- _WHAT TO DO_: Please return every line below that contains the string "switching".

- _PROVIDED DATA_:
= = = =
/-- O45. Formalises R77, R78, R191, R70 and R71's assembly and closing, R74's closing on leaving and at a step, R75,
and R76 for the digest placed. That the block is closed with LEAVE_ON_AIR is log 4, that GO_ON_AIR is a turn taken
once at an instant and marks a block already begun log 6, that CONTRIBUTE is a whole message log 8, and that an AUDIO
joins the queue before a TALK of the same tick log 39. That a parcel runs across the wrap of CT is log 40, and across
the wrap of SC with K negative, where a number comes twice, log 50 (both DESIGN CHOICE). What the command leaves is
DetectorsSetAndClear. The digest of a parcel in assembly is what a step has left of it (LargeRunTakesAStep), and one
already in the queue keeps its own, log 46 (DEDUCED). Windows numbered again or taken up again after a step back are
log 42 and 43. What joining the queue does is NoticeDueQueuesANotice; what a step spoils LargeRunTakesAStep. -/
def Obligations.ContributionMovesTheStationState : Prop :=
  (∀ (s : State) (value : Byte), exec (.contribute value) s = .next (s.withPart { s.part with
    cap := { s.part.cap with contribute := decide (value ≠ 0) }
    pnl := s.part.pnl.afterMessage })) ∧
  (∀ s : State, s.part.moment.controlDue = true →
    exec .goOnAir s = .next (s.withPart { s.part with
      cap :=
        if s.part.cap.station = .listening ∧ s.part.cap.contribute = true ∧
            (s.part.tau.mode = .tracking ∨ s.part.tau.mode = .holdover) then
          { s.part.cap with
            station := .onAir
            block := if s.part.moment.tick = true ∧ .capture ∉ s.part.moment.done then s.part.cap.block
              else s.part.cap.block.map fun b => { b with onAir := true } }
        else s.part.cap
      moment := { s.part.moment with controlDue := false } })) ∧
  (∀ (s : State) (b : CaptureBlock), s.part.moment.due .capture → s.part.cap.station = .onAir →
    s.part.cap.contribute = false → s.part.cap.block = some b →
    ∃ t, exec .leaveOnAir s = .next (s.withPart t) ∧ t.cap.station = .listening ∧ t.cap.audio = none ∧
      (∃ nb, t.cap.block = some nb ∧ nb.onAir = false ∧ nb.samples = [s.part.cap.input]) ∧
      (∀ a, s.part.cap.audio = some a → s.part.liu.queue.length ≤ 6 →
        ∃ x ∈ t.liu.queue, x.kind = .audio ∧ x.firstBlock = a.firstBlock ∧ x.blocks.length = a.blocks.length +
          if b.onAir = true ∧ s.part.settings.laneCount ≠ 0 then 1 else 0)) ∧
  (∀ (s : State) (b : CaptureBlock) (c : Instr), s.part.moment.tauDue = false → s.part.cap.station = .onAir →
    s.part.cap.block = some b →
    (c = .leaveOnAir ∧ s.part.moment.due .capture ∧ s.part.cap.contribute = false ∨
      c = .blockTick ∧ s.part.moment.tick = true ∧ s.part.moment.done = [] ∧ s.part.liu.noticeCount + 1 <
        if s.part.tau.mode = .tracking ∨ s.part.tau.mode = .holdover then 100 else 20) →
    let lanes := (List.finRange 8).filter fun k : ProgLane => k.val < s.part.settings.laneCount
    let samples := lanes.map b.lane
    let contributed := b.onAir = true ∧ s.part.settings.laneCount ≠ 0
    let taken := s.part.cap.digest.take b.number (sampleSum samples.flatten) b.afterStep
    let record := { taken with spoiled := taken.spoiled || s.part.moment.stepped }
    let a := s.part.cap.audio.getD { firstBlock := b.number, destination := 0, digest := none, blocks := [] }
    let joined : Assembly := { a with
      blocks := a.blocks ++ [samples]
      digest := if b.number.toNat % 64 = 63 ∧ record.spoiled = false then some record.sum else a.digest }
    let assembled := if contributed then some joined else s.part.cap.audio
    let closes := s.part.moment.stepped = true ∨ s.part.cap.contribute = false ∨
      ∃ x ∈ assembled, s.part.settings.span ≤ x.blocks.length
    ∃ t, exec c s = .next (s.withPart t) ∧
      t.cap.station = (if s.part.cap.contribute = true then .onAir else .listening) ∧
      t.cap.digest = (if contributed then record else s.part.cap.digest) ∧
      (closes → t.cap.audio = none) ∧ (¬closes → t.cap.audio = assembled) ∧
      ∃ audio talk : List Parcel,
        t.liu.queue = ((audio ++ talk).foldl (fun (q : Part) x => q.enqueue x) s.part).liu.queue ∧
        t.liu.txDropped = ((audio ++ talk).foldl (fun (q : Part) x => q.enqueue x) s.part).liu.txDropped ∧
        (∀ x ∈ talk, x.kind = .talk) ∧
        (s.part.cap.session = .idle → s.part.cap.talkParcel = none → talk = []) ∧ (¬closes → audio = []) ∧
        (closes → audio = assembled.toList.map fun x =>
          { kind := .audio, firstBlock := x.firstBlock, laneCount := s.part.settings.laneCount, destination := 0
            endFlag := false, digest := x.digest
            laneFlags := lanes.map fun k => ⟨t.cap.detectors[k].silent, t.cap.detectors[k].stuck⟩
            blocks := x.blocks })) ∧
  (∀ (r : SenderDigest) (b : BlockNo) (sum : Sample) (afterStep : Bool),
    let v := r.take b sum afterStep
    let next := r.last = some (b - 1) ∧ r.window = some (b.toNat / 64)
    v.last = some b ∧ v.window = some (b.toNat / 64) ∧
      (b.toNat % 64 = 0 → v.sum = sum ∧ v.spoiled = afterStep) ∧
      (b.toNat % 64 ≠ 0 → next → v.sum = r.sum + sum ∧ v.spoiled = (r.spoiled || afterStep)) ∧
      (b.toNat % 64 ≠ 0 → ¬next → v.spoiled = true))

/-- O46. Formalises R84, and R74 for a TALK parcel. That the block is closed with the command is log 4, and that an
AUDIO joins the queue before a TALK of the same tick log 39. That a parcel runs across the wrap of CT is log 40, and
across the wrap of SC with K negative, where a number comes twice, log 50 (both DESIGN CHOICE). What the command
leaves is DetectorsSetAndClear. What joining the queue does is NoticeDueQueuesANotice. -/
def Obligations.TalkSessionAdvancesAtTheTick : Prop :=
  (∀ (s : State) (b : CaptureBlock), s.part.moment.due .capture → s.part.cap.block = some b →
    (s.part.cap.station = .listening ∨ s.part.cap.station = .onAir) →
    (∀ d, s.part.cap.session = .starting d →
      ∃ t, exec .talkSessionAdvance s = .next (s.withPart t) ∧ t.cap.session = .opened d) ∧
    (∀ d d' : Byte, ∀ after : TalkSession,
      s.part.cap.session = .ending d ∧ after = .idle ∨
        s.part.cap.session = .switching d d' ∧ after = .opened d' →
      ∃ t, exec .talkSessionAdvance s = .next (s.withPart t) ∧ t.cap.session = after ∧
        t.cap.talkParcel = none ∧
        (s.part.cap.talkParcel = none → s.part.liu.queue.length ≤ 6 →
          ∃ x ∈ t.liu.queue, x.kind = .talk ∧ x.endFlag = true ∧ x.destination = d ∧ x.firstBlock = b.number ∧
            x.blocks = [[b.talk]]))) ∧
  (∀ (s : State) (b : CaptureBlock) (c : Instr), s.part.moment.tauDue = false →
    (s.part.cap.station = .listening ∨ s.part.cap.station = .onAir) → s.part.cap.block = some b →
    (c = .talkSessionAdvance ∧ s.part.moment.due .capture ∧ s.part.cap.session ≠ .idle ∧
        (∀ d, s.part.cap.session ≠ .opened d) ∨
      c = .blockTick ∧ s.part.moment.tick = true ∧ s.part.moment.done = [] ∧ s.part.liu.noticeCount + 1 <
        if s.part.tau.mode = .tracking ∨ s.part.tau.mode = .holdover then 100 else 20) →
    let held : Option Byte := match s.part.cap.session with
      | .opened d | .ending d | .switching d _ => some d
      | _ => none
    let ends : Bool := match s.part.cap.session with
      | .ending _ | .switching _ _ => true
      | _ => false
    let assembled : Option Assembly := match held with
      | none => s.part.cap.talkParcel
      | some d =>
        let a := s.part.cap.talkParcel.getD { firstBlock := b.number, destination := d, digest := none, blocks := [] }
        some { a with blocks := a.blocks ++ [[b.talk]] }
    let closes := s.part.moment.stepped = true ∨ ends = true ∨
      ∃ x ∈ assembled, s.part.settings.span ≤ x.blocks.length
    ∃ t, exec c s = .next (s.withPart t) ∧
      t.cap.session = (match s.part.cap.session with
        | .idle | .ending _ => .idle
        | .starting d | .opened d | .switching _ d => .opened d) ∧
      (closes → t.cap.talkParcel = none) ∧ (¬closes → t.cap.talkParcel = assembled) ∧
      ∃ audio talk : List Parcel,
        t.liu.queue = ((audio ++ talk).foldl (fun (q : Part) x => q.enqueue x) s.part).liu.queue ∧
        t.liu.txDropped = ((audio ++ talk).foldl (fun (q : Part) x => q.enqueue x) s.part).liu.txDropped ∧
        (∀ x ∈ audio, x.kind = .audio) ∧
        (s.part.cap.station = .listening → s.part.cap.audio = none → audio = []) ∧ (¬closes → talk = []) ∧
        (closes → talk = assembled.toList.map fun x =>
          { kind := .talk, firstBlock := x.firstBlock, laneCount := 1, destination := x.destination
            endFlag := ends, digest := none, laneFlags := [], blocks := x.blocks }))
= = = =
- _EXERCISE ANSWER_:
        s.part.cap.session = .switching d d' ∧ after = .opened d' →
      | .opened d | .ending d | .switching d _ => some d
      | .ending _ | .switching _ _ => true
        | .starting d | .opened d | .switching _ d => .opened d) ∧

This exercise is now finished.